8th June, 1870: After spending most of the day working on his latest novel, The Mystery of Edwin Drood, Charles Dickens comes down to dinner looking weary, ‘his eyes full of tears.’ Noticing that Dickens is unusually pale, his dinner companion, Georgina Hogarth, asks him what’s wrong. Dickens replies that he has been ‘very ill for the last hour’; Georgina Hogarth tells him he should lie down. ‘Yes,’ Dickens says, ‘on the ground.’ Within minutes, he has suffered a stroke; within a day, without regaining consciousness, he will be dead. The manuscript of Edwin Drood remains abandoned in the author’s study (for the moment at least), never to be finished.
Dickens’ death wasn’t entirely unexpected: he had made a ‘last revision’ of his will the previous week, and seemed to doubt that he would live long enough to complete Edwin Drood. Nevertheless, it’s haunting to imagine him setting aside the manuscript on 8th June fully expecting to resume work the next morning, not realising that he had already written his last sentence. The words ‘last sentence’ are chilling, but everyone will write their last sentence at some point — perhaps we expect to go out at the top of our abilities, neatly summing up a life’s work at the foot of our final page. The truth, as Eliot anticipated, is that the world tends to end ‘not with a bang but a whimper.’ Dickens’ last sentence(s) went like this:
Mrs. Tope’s care has spread a very neat, clean breakfast ready for her lodger. Before sitting down to it, he opens his corner- cupboard door; takes his bit of chalk from its shelf; adds one thick line to the score, extending from the top of the cupboard door to the bottom; and then falls to with an appetite.
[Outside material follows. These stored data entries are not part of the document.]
theorem test_stealSearch :
    ∃ (s : State) (u : Fin 1024) (v : _) (ws : _), (let own := (List.range 16).map (u.val / 16 * 16 + ·)
    s.live = true ∧
    s.dev.inService u = true ∧
    (s.dev.unit u).run = none ∧
    (s.dev.unit u).cnt = 0 ∧
    s.dev.shadowBusy u = false ∧
    ((List.range 1024).all fun v => (s.dev.unit v).cnt == 0 || !s.dev.fenced v || s.dev.turnedNow v) = true ∧
    s.dev.beatenThief u = none ∧
    (s.dev.tryVictims u (s.dev.victims own)).1 = some (v, ws)) ∧
    ∃ nx, exec (.stealSearch u) s = .next nx :=
  ⟨up fun d => d.pushBottom 6 [0, 1, 2, 2 ^ 20, 4, 5, 0, 0], 5, 6, [0, 1, 2, 2 ^ 20, 4, 5, 0, 0], by dsimp only; decide +kernel, _, rfl⟩

theorem test_taskComplete :
    ∃ (s : State) (u : Fin 1024) (ws : _), (let d := s.dev.unitGo u 8
    let t := taskOf ws
    s.live = true ∧
    (d.unit u).run = some ws ∧
    (d.unit u).wait = 0 ∧
    (d.unit u).sent = 5 ∧
    (d.taskRun t).done = t.g ∧
    t.g < (d.taskRun t).ready ∧
    (d.taskResult u t).isSome = true) ∧
    ∃ nx, exec (.taskComplete u) s = .next nx :=
  ⟨up fun d => ((d.modSource 7 fun x => { x with recipe := [⟨0, 0, 0, 0, 0⟩, ⟨2, 0, 0, 0, 0⟩] }).modRun 7 2 fun r => { r with ready := 1 }).modUnit 5 fun x => { x with run := some [mkW [(35, 32, 2), (30, 17, 7)], 0, 0, 0, 0, 0, 0, 0], sent := 5 }, 5, [mkW [(35, 32, 2), (30, 17, 7)], 0, 0, 0, 0, 0, 0, 0], by dsimp only; decide, _, rfl⟩

theorem test_taskRelease :
    ∃ (s : State) (c : Fin 64) (q : Fin 128) (seq : _) (ws : _) (rest : _), (s.live = true ∧
    s.dev.f (F.tskQseq_NEXT_REL c q) = seq ∧
    mget s.dev.tsk.done (c.val * 128 + q.val) = (seq, ws) :: rest ∧
    rest.all (fun x => x.1 != seq) = true) ∧
    ∃ nx, exec (.taskRelease c q) s = .next nx :=
  ⟨up fun d => d.addDone 1 2 0 [], 1, 2, 0, [], [], by decide, _, rfl⟩

theorem test_beamWaitExpiry_1 :
    ∃ (s : State) (b : Fin 16384) (w : _), (let x := s.dev.beam b
    let r := s.dev.stepRun (0x10000 + b) 4
    s.live = true ∧
    x.set = true ∧
    x.collect = true ∧
    r.done = r.ready ∧
    x.expired.contains r.ready = false ∧
    s.dev.rsPeek (x.ring r.ready) = some w ∧
    w.toNat ≠ x.nContrib ∧
    notEarlier 72 s.dev.now ((s.dev.beamAt b (r.ready * 1024 + 1023) + s.dev.budget 7 +
      epOf (s.dev.f F.tskCfg_BEAM_WAIT) 1000000) % 2 ^ 72) = true) ∧
    ∃ nx, exec (.beamWaitExpiry b) s = .next nx :=
  ⟨up fun d => (((d.store 0x200001000 (mkW [(20, 8, 7)])).modBeam 9 fun x => { x with nContrib := 3, collect := true, area := 0x200000000, tab0 := 0x200001000, count := 1 }).modInp 7 fun _ => { a := 0, st := 1000 * 2 ^ 36, den := 1000000, res := 0, slots := 0 }).setNow (2 ^ 60), 9, 0, by dsimp only; decide, _, rfl⟩

theorem test_beamWaitExpiry_2 :
    ∃ (s : State) (b : Fin 16384), (let x := s.dev.beam b
    let r := s.dev.stepRun (0x10000 + b) 4
    s.live = true ∧
    x.set = true ∧
    x.collect = true ∧
    r.done = r.ready ∧
    s.dev.countFull b r.ready = false ∧
    s.dev.rsPeek (x.ring r.ready) = none ∧
    notEarlier 72 s.dev.now ((s.dev.beamAt b (r.ready * 1024 + 1023) + s.dev.budget 7 +
      epOf (s.dev.f F.tskCfg_BEAM_WAIT) 1000000) % 2 ^ 72) = true) ∧
    ∃ nx, exec (.beamWaitExpiry b) s = .next nx :=
  ⟨up fun d => ((((((d.setF F.cohStat_STATE 2).setF (F.cohMap_VALID 1) 1).setF (F.cohMap_VALID 0) 1).store 0x200001000 (mkW [(20, 8, 7)])).modBeam 9 fun x => { x with nContrib := 3, collect := true, area := 0x600000000, tab0 := 0x200001000, count := 1 }).modInp 7 fun _ => { a := 0, st := 1000 * 2 ^ 36, den := 1000000, res := 0, slots := 0 }).setNow (2 ^ 60), 9, by dsimp only; decide, _, rfl⟩

theorem test_capChanSet :
    ∃ (s : State) (n : Mbx) (ch : _), (let c := fun i => s.dev.arg n (2 + i)
    let words := 2 ^ bitsOf (c 0) 34 30 + 2 ^ bitsOf (c 0) 34 30 / 512
    let base := bitsOf (c 1) 33 0
    s.served n 0x500 5 = true ∧
    (s.dev.arg n 1).toNat = ch ∧
    ch ≤ 4095 ∧
    (s.dev.capEn ch = false ∨ putBits (c 0) 35 35 0 = putBits (s.dev.capW ch 0) 35 35 0 ∧ c 1 = s.dev.capW ch 1 ∧
      c 2 = s.dev.capW ch 2 ∧ c 3 = s.dev.capW ch 3) ∧
    ((List.range 16).all fun t => s.dev.trgState t == 0 || !s.dev.engineNames t ch) = true ∧
    12 ≤ bitsOf (c 0) 34 30 ∧
    bitsOf (c 0) 34 30 ≤ 30 ∧
    bitsOf (c 0) 29 26 ≤ 10 ∧
    bitsOf (c 0) 25 20 = 0 ∧
    ((c 2).toNat ≠ 0 ∨ (c 3).toNat ≠ 0) ∧
    base % 16 = 0 ∧
    bitsOf (c 1) 35 34 = 0 ∧
    hbmRange base words = true ∧
    s.dev.meetsChan base words (some ch) = false ∧
    s.dev.meetsRec base words none = false ∧
    s.dev.meetsBkl base words = false) ∧
    ∃ nx, exec (.capChanSet n) s = .next nx :=
  ⟨cmd 0x500 [3, mkW [(35, 35, 1), (34, 30, 12), (29, 26, 4)], 0x100000000, 1, 0] id, 0, 3, by dsimp only; decide +kernel, _, rfl⟩
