-- ==== Sys2Proof/Machine/Step.lean ====
section
/-! DEFINITION. The step function and the placing of a command where the next step takes it. -/

namespace Sys2Proof.Machine

/-- One step of the machine. -/
def step (s : State) : Host.Outcome State Fault Refusal := stepBlock s

/-- The state with the command word whose bits are `w` (bits at and above `nbits` are 0) next on the command port. -/
def State.withFetchWord (s : State) (nbits w : Nat) : State := s.withNextWord (BitVec.ofNat 64 (w % 2 ^ nbits))

end Sys2Proof.Machine
end

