/-! ### Framebuffer -/

/-- CLEAR (R96): every byte of FB is `color | (color << 4)`, every pixel of the grid reads the color, nothing else changes. -/
def Obligations.ClearFillsEveryPixel : Prop :=
  (∀ color : BitVec 4, EncodesAs (0x10 + color.toNat * 2 ^ 8) (.clear color))
  ∧ ∀ (s : State) (color : BitVec 4), ∃ t, exec (.clear color) s = .next t ∧ KeepsAllButFb s t
    ∧ (∀ a, a < s.cfg.W * (s.cfg.H / 2) → t.fb.read a = color.setWidth 8 ||| (color.setWidth 8 <<< 4))
    ∧ (∀ a, s.cfg.W * (s.cfg.H / 2) ≤ a → t.fb.read a = 0)
    ∧ ∀ x y : Int, 0 ≤ x ∧ x < s.cfg.W ∧ 0 ≤ y ∧ y < s.cfg.H → getPx s.cfg t.fb x y = color

/-- SET_PIXEL (R95, R97): in the grid, the pixel's nibble gets the color, the byte's other nibble and every other byte are kept,
so every other pixel reads as before; outside it, nothing is written. -/
def Obligations.SetPixelWritesOneNibble : Prop :=
  (∀ (x y : BitVec 12) (color : BitVec 4),
    EncodesAs (0x11 + x.toNat * 2 ^ 8 + y.toNat * 2 ^ 20 + color.toNat * 2 ^ 32) (.setPixel x.toInt y.toInt color))
  ∧ ∀ (s : State) (x y : Int) (color : BitVec 4), ∃ t, exec (.setPixel x y color) s = .next t ∧ KeepsAllButFb s t
    ∧ (inb s.cfg x y = true →
        t.fb.read (fbidx s.cfg x y)
            = (if y % 2 = 0 then (s.fb.read (fbidx s.cfg x y) &&& 0xF0#8) ||| color.setWidth 8
               else (s.fb.read (fbidx s.cfg x y) &&& 0x0F#8) ||| (color.setWidth 8 <<< 4))
        ∧ (∀ a, a ≠ fbidx s.cfg x y → t.fb.read a = s.fb.read a)
        ∧ getPx s.cfg t.fb x y = color)
    ∧ (inb s.cfg x y = false → SameBytes s.fb t.fb)
    ∧ ∀ x' y' : Int, ¬ (x' = x ∧ y' = y) → getPx s.cfg t.fb x' y' = getPx s.cfg s.fb x' y'

/-- GET_PIXEL (R94, R98): RES is the low nibble of the pixel's byte on an even row, the high one on an odd row, and 0 outside
the grid; nothing else changes. -/
def Obligations.GetPixelReadsTheNibble : Prop :=
  (∀ x y : BitVec 12, EncodesAs (0x12 + x.toNat * 2 ^ 8 + y.toNat * 2 ^ 20) (.getPixel x.toInt y.toInt))
  ∧ ∀ (s : State) (x y : Int), ∃ t, exec (.getPixel x y) s = .next t ∧ KeepsAllButRes s t
    ∧ t.res =
        if 0 ≤ x ∧ x < s.cfg.W ∧ 0 ≤ y ∧ y < s.cfg.H then
          (if y % 2 = 0 then s.fb.read (x.toNat * (s.cfg.H / 2) + y.toNat / 2) &&& 0x0F#8
           else s.fb.read (x.toNat * (s.cfg.H / 2) + y.toNat / 2) >>> 4)
        else 0

/-- FILL_RECT (R99): exactly the pixels of the grid inside the rectangle get the color, every other pixel and every byte that
holds none of them is as before. -/
def Obligations.FillRectFillsTheClippedRectangle : Prop :=
  (∀ (x y w h : BitVec 12) (color : BitVec 4),
    EncodesAs (0x13 + x.toNat * 2 ^ 8 + y.toNat * 2 ^ 20 + w.toNat * 2 ^ 32 + h.toNat * 2 ^ 44 + color.toNat * 2 ^ 56)
      (.fillRect x.toInt y.toInt w.toInt h.toInt color))
  ∧ ∀ (s : State) (x y w h : Int) (color : BitVec 4), ∃ t, exec (.fillRect x y w h color) s = .next t ∧ KeepsAllButFb s t
    ∧ (∀ x' y' : Int, getPx s.cfg t.fb x' y'
        = if inb s.cfg x' y' = true ∧ x ≤ x' ∧ x' < x + w ∧ y ≤ y' ∧ y' < y + h then color
          else getPx s.cfg s.fb x' y')
    ∧ ∀ a, (∀ x' y' : Int, inb s.cfg x' y' = true → x ≤ x' ∧ x' < x + w ∧ y ≤ y' ∧ y' < y + h → a ≠ fbidx s.cfg x' y') →
        t.fb.read a = s.fb.read a

/-! ### Serializer and push -/

/-- FORMAT_BEGIN_UPDATE (R100, R103): the begin-update frame, whole, and the window behind its data. -/
def Obligations.FormatBeginUpdateBuildsTheFrame : Prop :=
  EncodesAs 0x18 .formatBeginUpdate
  ∧ ∀ s : State, ∃ t, exec .formatBeginUpdate s = .next t ∧ KeepsAllButTx s t ∧ HeaderIs t 12
    ∧ PacketIs t.tx 0 s.cfg.k.displaySvc s.cfg.k.cmdBeginUpdate
        [0, 0, 0, 0, BitVec.ofNat 8 s.cfg.W, BitVec.ofNat 8 (s.cfg.W / 256), BitVec.ofNat 8 s.cfg.H,
          BitVec.ofNat 8 (s.cfg.H / 256)]
    ∧ (∀ p, 12 ≤ p → t.tx.read (12 + p) = 0) ∧ t.dptr = 12 ∧ t.drem = 0

/-- FORMAT_BATCH (R101, R104): of a column of the grid, one "set pixels" packet for each of the `n` columns, with that column's
packed bytes (R66), nothing behind them, and the window closed behind the last; of a column outside it, INDEX_RANGE is recorded
with no other write. -/
def Obligations.FormatBatchBuildsTheFrameOrFaults : Prop :=
  (∀ col : BitVec 12, EncodesAs (0x19 + col.toNat * 2 ^ 8) (.formatBatch col))
  ∧ ∀ (s : State) (col : BitVec 12),
    (col.toNat < s.cfg.W →
      ∃ t, exec (.formatBatch col) s = .next t ∧ KeepsAllButTx s t
        ∧ HeaderIs t ((min (col.toNat + 3) s.cfg.W - col.toNat) * (4 + roundup4 (s.cfg.H / 2)))
        ∧ (∀ m, m < min (col.toNat + 3) s.cfg.W - col.toNat →
            PacketIs t.tx (m * (4 + roundup4 (s.cfg.H / 2))) s.cfg.k.displaySvc s.cfg.k.cmdSetPixels
              ((List.range (s.cfg.H / 2)).map (fun j => s.fb.read ((col.toNat + m) * (s.cfg.H / 2) + j))))
        ∧ (∀ p, (min (col.toNat + 3) s.cfg.W - col.toNat) * (4 + roundup4 (s.cfg.H / 2)) ≤ p → t.tx.read (12 + p) = 0)
        ∧ t.drem = 0
        ∧ t.dptr.toNat
            = (min (col.toNat + 3) s.cfg.W - col.toNat - 1) * (4 + roundup4 (s.cfg.H / 2)) + 4 + s.cfg.H / 2)
    ∧ (s.cfg.W ≤ col.toNat → ∃ t, exec (.formatBatch col) s = .next t ∧ OnlyFaults .indexRange s t)

/-- No capacity or window fault arises inside the serializer, in any state (R102). For a batch step with SEQ_COL at or beyond W,
which no run reaches, this rests on the model's choice (log entry 14). -/
def Obligations.SerializerNeverFaults : Prop :=
  ∀ s : State,
    (∃ t, formatBeginUpdate s = .ok t) ∧ (∀ col, col < s.cfg.W → ∃ t, formatBatch col s = .ok t)
    ∧ (∃ t, startPush s = .ok t) ∧ ∃ t, sendBatch s = .ok t
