-- ==== Sys2Proof/Tests/Slice0.lean ====
section
/-! SUPPORT. The model's own tests, each with the vector of 95_test_vectors.md or the rule its expected result comes from, and
for every statement with hypotheses a state and operands that meet them. -/

set_option maxRecDepth 20000

namespace Sys2Proof.Tests

open Sys2Proof Sys2Proof.Machine

/-! ### The example configuration EX-S (92_eei_decisions.md D33) -/

/-- The example constants. -/
def exK : Constants := ⟨0x7ACD, 0x1122334455667788, 1, 2, 0x0081, 0x0082, 0x1101⟩

/-- EX-S: a 4 by 4 framebuffer. -/
def exS : Config := ⟨4, 4, exK, (fitsCheck_iff 4 4).mp (by decide)⟩

/-- The block of EX-S right after reset. -/
def small : State := State.resetWith exS

/-- The block with the framebuffer of vectors SE3 and PU2. -/
def drawn : State := { small with fb := Memory.ofBytesFrom 0 [0x10, 0x32, 0x54, 0x76, 0x98, 0xBA, 0xDC, 0xFE] }

/-- The block with CONNECTED = 1. -/
def connected : State := { drawn with status := { Status.reset with connected := true } }

/-- The block in a push, before the batch at column 3. -/
def pushing (samples : List Bool) : State :=
  { connected with
    seq := .wait, seqCol := 3, status := { connected.status with busy := true },
    env := { Env.fresh with readyIn := samples } }

/-- A received frame: magic, payload_length, flags and identifier 0, the payload bytes given, then 0. -/
def received (len : Byte) (payload : List Byte) : Memory :=
  Memory.ofBytesFrom 0 ([0xCD, 0x7A, len, 0, 0, 0, 0, 0, 0, 0, 0, 0] ++ payload)

/-- The block with this frame in RX, valid and not decoded. -/
def fresh (len : Byte) (payload : List Byte) (cur : Byte) : State :=
  { small with rx := received len payload, status := { Status.reset with rxv := true }, btnCur := cur }

/-- The state after one step that runs this word, none where the step stops. -/
def after (s : State) (cw : Nat) : Option State :=
  match step (s.withFetchWord 64 cw) with
  | .next t => some t
  | _ => none

/-- Bytes `lo` to `hi - 1` of TX after one step that runs this word. -/
def txAfter (s : State) (cw lo hi : Nat) : Option (List Byte) := (after s cw).map (fun t => t.tx.bytesFrom lo (hi - lo))

/-- The bytes of FB after one step that runs this word. -/
def fbAfter (s : State) (cw : Nat) : Option (List Byte) := (after s cw).map (fun t => t.fb.bytesFrom 0 8)

/-- STATUS after one step that runs this word. -/
def statusAfter (s : State) (cw : Nat) : Option (BitVec 16) := (after s cw).map (fun t => t.hostRead 0)

/-- RES after one step that runs this word. -/
def resAfter (s : State) (cw : Nat) : Option Byte := (after s cw).map State.res

/-! ### Decoding: words of 95_test_vectors.md 2.1, written out from 30_encoding.md R58 and R59 -/

theorem test_decode_beginFrame : decode 0x0000000000000001 = .ok .beginFrame := by decide
theorem test_decode_append : decode 0x0000001101020502 = .ok (.append 5 0x02 0x1101) := by decide
theorem test_decode_putData : decode 0x000000000000A503 = .ok (.putData 0xA5) := by decide
theorem test_decode_finalize : decode 0x0000000000000004 = .ok .finalize := by decide
theorem test_decode_readTx : decode 0x000000000000FB05 = .ok (.readTx 251) := by decide
theorem test_decode_exchange : decode 0x0000000000000008 = .ok .exchange := by decide
theorem test_decode_readRx : decode 0x0000000000000209 = .ok (.readRx 2) := by decide
theorem test_decode_pollReady : decode 0x000000000000000A = .ok .pollReady := by decide
theorem test_decode_decode : decode 0x000000000000000C = .ok .decode := by decide
theorem test_decode_clear : decode 0x0000000000000510 = .ok (.clear 5) := by decide
theorem test_decode_setPixel : decode 0x0000000F800FFF11 = .ok (.setPixel (-1) (-2048) 15) := by decide
theorem test_decode_getPixel : decode 0x000000000007FF12 = .ok (.getPixel 2047 0) := by decide
theorem test_decode_fillRect : decode 0x07002003001FFF13 = .ok (.fillRect (-1) 1 3 2 7) := by decide
theorem test_decode_formatBeginUpdate : decode 0x0000000000000018 = .ok .formatBeginUpdate := by decide
theorem test_decode_formatBatch : decode 0x00000000000FFF19 = .ok (.formatBatch 4095) := by decide
theorem test_decode_pushFramebuffer : decode 0x000000000000001A = .ok .pushFramebuffer := by decide
theorem test_decode_isPressed : decode 0x0000000000000820 = .ok (.isPressed 0x08) := by decide
theorem test_decode_isDown : decode 0x0000000000000221 = .ok (.isDown 0x02) := by decide
theorem test_decode_isUp : decode 0x000000000000FE22 = .ok (.isUp 0xFE) := by decide

/-- Another FILL_RECT, every field apart (2.1). -/
theorem test_decode_fillRect_fields : decode 0x0FFFF7FF00000013 = .ok (.fillRect 0 0 2047 (-1) 15) := by decide

theorem test_decode_illegal_op : decode 0x000000000000001B = .error .reservedOp := by decide
theorem test_decode_illegal_beginFrame_bit8 : decode 0x0000000000000101 = .error .reservedBits := by decide
theorem test_decode_illegal_append_bit40 : decode 0x0000011101020502 = .error .reservedBits := by decide
theorem test_decode_illegal_fillRect_bit60 : decode 0x1000000100100013 = .error .reservedBits := by decide

theorem test_encode_setPixel : encode (.setPixel 1 3 10) = 0x0000000A00300111 := by decide
theorem test_encode_fillRect : encode (.fillRect (-5) (-5) 2047 2047 6) = 0x067FF7FFFFBFFB13 := by decide

theorem test_decodeTableWord : decodeTableWord 64 0x0000000000009F19 = some (.formatBatch 159) := by decide

/-! ### Well-formedness (R57, R68): one ill-formed term for each check -/

theorem test_wf_edges : (Instr.fillRect (-2048) 2047 2047 (-2048) 15).wf = true := by decide
theorem test_wf_setPixel_x_high : (Instr.setPixel 2048 0 1).wf = false := by decide
theorem test_wf_setPixel_x_low : (Instr.setPixel (-2049) 0 1).wf = false := by decide
theorem test_wf_setPixel_y : (Instr.setPixel 0 2048 1).wf = false := by decide
theorem test_wf_getPixel_x : (Instr.getPixel (-2049) 0).wf = false := by decide
theorem test_wf_getPixel_y : (Instr.getPixel 0 (-2049)).wf = false := by decide
theorem test_wf_fillRect_x : (Instr.fillRect 2048 0 0 0 0).wf = false := by decide
theorem test_wf_fillRect_y : (Instr.fillRect 0 2048 0 0 0).wf = false := by decide
theorem test_wf_fillRect_w : (Instr.fillRect 0 0 2048 0 0).wf = false := by decide
theorem test_wf_fillRect_h : (Instr.fillRect 0 0 0 (-2049) 0).wf = false := by decide

/-! ### Assembly and disassembly (R68 to R70, 2.1) -/

theorem test_assemble_fillRect :
    assemble exS "FILL_RECT -1, 1, 3, 2, 7" = some [.fillRect (-1) 1 3 2 7] := by decide
theorem test_assemble_range_error : assemble exS "SET_PIXEL 2048, 0, 1" = none := by decide
theorem test_assemble_parameter : assemble exS "APPEND 0, GAMEPAD_SVC, CMD_GET_READING" = some [.append 0 2 0x1101] := by decide
theorem test_assemble_xfer : assemble exS "XFER" = some [.finalize, .exchange, .decode] := by decide
theorem test_assemble_put_bytes : assemble exS "PUT_BYTES 0xAA, 0xBB" = some [.putData 0xAA, .putData 0xBB] := by decide
theorem test_disassemble_setPixel : disassemble 0x0000000F800FFF11 = "SET_PIXEL -1, -2048, 15" := by decide
theorem test_disassemble_illegal : disassemble 0x000000000001FC05 = ".illegal 0x000000000001FC05" := by decide

/-! ### One step of each command -/

/-- FC1. -/
theorem test_beginFrame : txAfter small 0x01 0 13 = some [0, 0, 0, 0, 0x88, 0x77, 0x66, 0x55, 0x44, 0x33, 0x22, 0x11, 0] := by
  decide

/-- FC2. -/
theorem test_append :
    txAfter small 0x0000001101020502 0 17 = some [0, 0, 12, 0, 0, 0, 0, 0, 0, 0, 0, 0, 5, 2, 1, 0x11, 0]
      ∧ (after small 0x0000001101020502).map (fun t => (t.dptr, t.drem)) = some (4, 5) := by decide

/-- FC8. -/
theorem test_append_overflow : statusAfter small 0x000000008201ED02 = some 0x0280 := by decide

/-- FC3. -/
theorem test_putData :
    txAfter { small with tx := [(2, 12)], dptr := 4, drem := 5 } 0x0303 14 18 = some [0, 0, 3, 0] := by decide

/-- FC6. -/
theorem test_putData_closed : statusAfter small 0x0103 = some 0x0380 := by decide

/-- FC4. -/
theorem test_finalize : txAfter { small with tx := [(2, 12), (12, 5)] } 0x04 0 4 = some [0xCD, 0x7A, 12, 0] := by decide

/-- FC4. -/
theorem test_readTx : resAfter { small with tx := [(0, 0xCD), (1, 0x7A)] } 0x0105 = some 0x7A := by decide

/-- FC11. -/
theorem test_readTx_range : statusAfter small 0xFC05 = some 0x0480 := by decide

/-- The block of EX1, with two bytes of TX set. -/
def exchanging : State :=
  { small with
    tx := [(2, 4), (251, 9)],
    env := { Env.fresh with
      transferIn := [0xCD, 0x7A, 4, 0, 0, 0, 0, 0, 0, 0, 0, 0, 0, 2, 1, 0x11] ++ List.replicate 236 0 } }

/-- EX1: the frame received, and its validity. -/
theorem test_exchange_receives :
    (after exchanging 0x08).map (fun t => (t.rx, t.hostRead 0))
      = some ([(0, 0xCD), (1, 0x7A), (2, 4), (13, 2), (14, 1), (15, 0x11)], 0x0002) := by decide

/-- R84: the frame sent. -/
theorem test_exchange_sends :
    (after exchanging 0x08).map (fun t => (t.env.transfers, t.env.wire.length, t.env.wire[2]?, t.env.wire[251]?))
      = some (252, 252, some 4, some 9) := by decide

/-- W5: a byte-swapped magic is no valid frame. -/
theorem test_validFrame_swapped : validFrame exS (Memory.ofBytesFrom 0 [0x7A, 0xCD, 12]) = false := by decide

/-- EX2. -/
theorem test_readRx : resAfter { small with rx := [(0, 0xCD), (1, 0x7A), (2, 4)] } 0x0209 = some 4 := by decide

/-- EX3. -/
theorem test_readRx_range : statusAfter { small with status := { Status.reset with rxv := true } } 0xFC09 = some 0x0482 := by
  decide

/-- EX6: a true sample sets CONNECTED. -/
theorem test_pollReady : statusAfter { small with env := { Env.fresh with readyIn := [true, false] } } 0x0A = some 0x0001 := by
  decide

/-- EX6: a false sample does not clear it. -/
theorem test_pollReady_false :
    statusAfter { connected with env := { Env.fresh with readyIn := [false] } } 0x0A = some 0x0001 := by decide

/-- DC1 (W6). -/
theorem test_decode_reading :
    (after (fresh 12 [6, 2, 1, 0x11, 3, 0x0A, 5, 0, 1, 1, 0, 0] 0x04) 0x0C).map
      (fun t => (t.btnCur, t.btnPrev, t.hostRead 0)) = some (0x0A, 0x04, 0x0006) := by decide

/-- DC10: data that crosses payload_length ends the scan. -/
theorem test_decode_crossing :
    (after (fresh 8 [6, 2, 1, 0x11, 3, 1, 4, 1, 5, 1] 0x02) 0x0C).map
      (fun t => (t.btnCur, t.btnPrev, t.hostRead 0)) = some (0x02, 0, 0x0006) := by decide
Few writers have the foresight (or would want the foresight) to control what they put in their final pages. Gogol’s Dead Souls and Shelley’s poem The Triumph of Life both break off mid-sentence, while many of Kafka’s works were left unfinished (and all were supposed to be destroyed after his death). An article by Sean French in The New Statesman discusses (alongside Dickens’ lines) the hideously poignant final entry in Anne Frank’s Diary, which requires no further comment:
I get cross, then sad, and finally end up turning my heart inside out, the bad part on the outside and the good part on the inside, and keep trying to find a way to become what I’d like to be and what I could be if… if only there were no other people in the world.
When Nabokov’s unfinished The Original of Laura was published in 2009, the last page — a list of synonyms hastily scribbled on an index card — seemed to mock its famously controlling author, who once described his characters as ‘galley slaves’:
Nabokov had previously suggested, in a lecture on Jekyll and Hyde, that ‘books have their destiny… and sometimes the destinies of authors follow their books.’ He alludes to Robert Louis Stevenson dying in Samoa, screaming out to his wife, ‘What’s the matter with me, what is this strangeness, has my face changed?’ The connection between the death of the author and his most widely-read work, in which Doctor Jekyll changes into the abhorrent Mr. Hyde, is clear, as is the connection between Tolstoy’s death at Astapovo train station and the more violent death of Anna Karenina.
More often, there’s no obvious link, no line to underscore a life’s work, and anyone wishing to attach particular importance to a last line will be disappointed. The final paragraph of Edwin Drood is a banal non-event — understandably so, given that Dickens didn’t have time to go back and revise his work. Unfinished works are typically abandoned at the first-draft stage, one of the primary reasons that the ‘posthumous masterpieces’ unearthed by avaricious publishers (Nabokov’s Original of Laura is a prominent example) so often fail to live up to the hype.
Writing is, in most cases, a job for life: there’s no retirement, and when the last line has finally been written, it’s likely that all of us will leave a manuscript behind on the study desk (or, abandoning nineteenth-century delusions of grandeur, leave a document behind on Microsoft Word), forever waiting in vain to be completed.